Adapted from Bon Appetit, July 1998. Serving size: 4 – 6. Except for the barley, this recipe can use Trader Joe’s products entirely. 1/3 cup pearl barley 1 bag Trader Joe’s trimmed green beans “haricot vert,” cut into 2″ segments 1 cup Trader Joe’s frozen, organic corn kernels (If you have time, toast them first, straight out of the bag and into a hot non-stick pan, until they become nicely golden in color.) 4 ounces Trader Joe’s wild or organic arugula 1/4 cup Trader Joe’s extra-virgin olive oil 1/8 cup Trader Joe’s Pear Vinegar, or Orange Muscat Champagne Vinegar 1 1/2 tablespoons minced shallots 1 tablespoon minced fresh thyme 1 teaspoon Dijon mustard 4 tablespoons Trader Joe’s Crumbled Goat Cheese (plain), or crumbled from a TJ’s goat-cheese log Cook barley in medium saucepan of boiling salted water until tender, about 20 minutes.
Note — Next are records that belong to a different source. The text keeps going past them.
-- ==== Sys2Proof/Certificates/Slice0/Obligations.lean ====
section
/-! DEFINITION. The statements for the provers. Each docstring names the rule of spec/ it formalises; a clause that rests on a choice of
the model names its log entry. -/

open Sys2Proof Sys2Proof.Machine Sys2Proof.Config

/-! ### The block as a whole -/

/-- O1. A step executes the command at the front of the queue on the rest of the queue (R18, R120). -/
def Obligations.StepTakesTheFrontCommand : Prop :=
  ∀ (c : Instr) (rest : List Instr) (s : State), step { s with pending := c :: rest } = exec c { s with pending := rest }

/-- O2. With no command waiting a step is one ft: the fabric tick counter counts, after the first LOCK the rate is added to the angle (R18,
R91), the summary lines and IRQ_N follow (R127, R433), and the credit check runs (R34). Where the credits add up and no error has struck a
word, nothing else changes: outside INT every register keeps its value. That a step on an empty queue is one ft is log entry 2, a DESIGN
CHOICE. -/
def Obligations.IdleStepIsOneFt : Prop :=
  ∀ s : State, s.pending = [] →
    step s = .next (s.elapse 1).crdCheck ∧
    (s.fabric.struck = [] → s.crd crFree + s.crd crQuota + s.crd crQueued + s.crd crFlight = creditTotal s.small →
      ∃ t, step s = .next t ∧
        t = { s with tick := s.tick + 1, ridge := t.ridge, intc := t.intc, regs := t.regs, dirty := t.dirty, ports := [] } ∧
        (s.ridge.locked = false → t.ridge = s.ridge) ∧
        (s.ridge.locked = true → t.ridge = { s.ridge with acc := (s.ridge.acc + s.rate) % 2 ^ 96, halfAt := s.halfAfter 1 }) ∧
        (∀ k, keyPage k ≠ pgINT → t.getKey k = s.getKey k) ∧
        t.intc.rise = [] ∧ t.intc.fell = [] ∧ t.intc.pin = s.pinSource)

/-- O3. Every command ends in a next state, from every state, and leaves the waiting commands alone. -/
def Obligations.EveryCommandCompletes : Prop :=
  ∀ (c : Instr) (s : State), ∃ t, exec c s = .next t ∧ t.pending = s.pending

/-- O4. No step unblows a fuse (R479: no access unblows a bit), from every state. -/
def Obligations.NoStepUnblowsAFuse : Prop :=
  ∀ s t : State, step s = .next t → s.fuse.within t.fuse

/-- O5. The lifecycle state is the highest lifecycle fuse blown, FACTORY when none is, and no step lowers it (R464). -/
def Obligations.LifecycleOnlyAdvances : Prop :=
  (∀ s : State, (s.lifecycle = 3 ↔ bit (s.fuseReg 0x040) 2 = true) ∧
    (s.lifecycle = 2 ↔ bit (s.fuseReg 0x040) 2 = false ∧ bit (s.fuseReg 0x040) 1 = true) ∧
    (s.lifecycle = 1 ↔ bit (s.fuseReg 0x040) 2 = false ∧ bit (s.fuseReg 0x040) 1 = false ∧ bit (s.fuseReg 0x040) 0 = true) ∧
    (s.lifecycle = 0 ↔ bit (s.fuseReg 0x040) 2 = false ∧ bit (s.fuseReg 0x040) 1 = false ∧ bit (s.fuseReg 0x040) 0 = false)) ∧
  ∀ s t : State, step s = .next t → s.lifecycle ≤ t.lifecycle

/-- O6. Once the service port's kill fuse is blown past FACTORY, every step keeps the port shut, and every SPI frame is ignored
(R58, R464, R479, R481). -/
def Obligations.KilledServicePortStaysShut : Prop :=
  (∀ s t : State, s.portKilled → step s = .next t → t.portKilled) ∧
  ∀ s : State, s.portKilled → ∀ a d : Word,
    exec (.spiWrite a d) s = .next (s.land s) ∧ exec (.spiRead a) s = .next (s.land s) ∧ exec .spiFetch s = .next (s.land s) ∧
    exec .spiStatus s = .next (s.land s) ∧ exec .spiBadFrame s = .next (s.land s)

/-! ### Scan instructions -/

/-- O7. Integer and compare instructions: on a lane that can execute, each ends with the result of Table ISA-3 in G[D] (R228 discards
it for G0), the lane at its next instruction (R240 at the end of a loop body), one ft counted, and nothing else changed (R233, R236). -/
def Obligations.IntegerResults : Prop :=
  ∀ (l : Nat) (f : Fields) (s : State), s.executes l →
    let ln := s.lane l
    let a := ln.getG f.a
    let b := ln.opB f
    let ends := fun (v : Dword) => Host.Outcome.next (s.commit (s.ran l (ln.setG f.d v).next))
    exec (.nop l f) s = .next (s.commit (s.ran l ln.next)) ∧
    exec (.add l f) s = ends (a + b) ∧
    exec (.sub l f) s = ends (a - b) ∧
    exec (.mul l f) s = ends (BitVec.ofNat 64 (a.toNat * b.toNat)) ∧
    exec (.mulhs l f) s = ends ((a.signExtend 128 * b.signExtend 128).extractLsb' 64 64) ∧
    exec (.and l f) s = ends (a &&& b) ∧
    exec (.or l f) s = ends (a ||| b) ∧
    exec (.xor l f) s = ends (a ^^^ b) ∧
    exec (.shl l f) s = ends (BitVec.ofNat 64 (a.toNat * 2 ^ (b.toNat % 64))) ∧
    exec (.shr l f) s = ends (BitVec.ofNat 64 (a.toNat / 2 ^ (b.toNat % 64))) ∧
    exec (.sar l f) s = ends (BitVec.ofInt 64 (a.toInt / 2 ^ (b.toNat % 64))) ∧
    exec (.mins l f) s = ends (BitVec.ofInt 64 (min a.toInt b.toInt)) ∧
    exec (.maxs l f) s = ends (BitVec.ofInt 64 (max a.toInt b.toInt)) ∧
    exec (.addsat l f) s = ends (BitVec.ofInt 64 (max (-2 ^ 63) (min (2 ^ 63 - 1) (a.toInt + b.toInt)))) ∧
    exec (.subsat l f) s = ends (BitVec.ofInt 64 (max (-2 ^ 63) (min (2 ^ 63 - 1) (a.toInt - b.toInt)))) ∧
    exec (.ldi l f) s = ends (f.imm.signExtend 64) ∧
    exec (.ldhi l f) s = ends (BitVec.ofNat 64 (a.toNat % 2 ^ 32 + f.imm.toNat * 2 ^ 32)) ∧
    exec (.ceq l f) s = ends (if a = b then 1 else 0) ∧
    exec (.cne l f) s = ends (if a = b then 0 else 1) ∧
    exec (.clts l f) s = ends (if a.toInt < b.toInt then 1 else 0) ∧
    exec (.cles l f) s = ends (if a.toInt ≤ b.toInt then 1 else 0) ∧
    exec (.cltu l f) s = ends (if a.toNat < b.toNat then 1 else 0) ∧
    exec (.cleu l f) s = ends (if a.toNat ≤ b.toNat then 1 else 0)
Drain; cool. Transfer to large bowl. Cook haricot vert in large pot of boiling salted water until crisp-tender, about 3 1/2 minutes. Drain. Transfer beans to bowl of ice water to cool. Drain well. Transfer to bowl with barley. Mix in corn kernels. Coarsely chop washed and dried arugula; add to bowl with barley mixture. Whisk olive oil, vinegar, shallots, thyme and Dijon mustard in small bowl to blend. Pour enough dressing over barley mixture to coat. Season salad to taste with salt and pepper. Sprinkle with goat cheese and serve alongside any remaining dressing.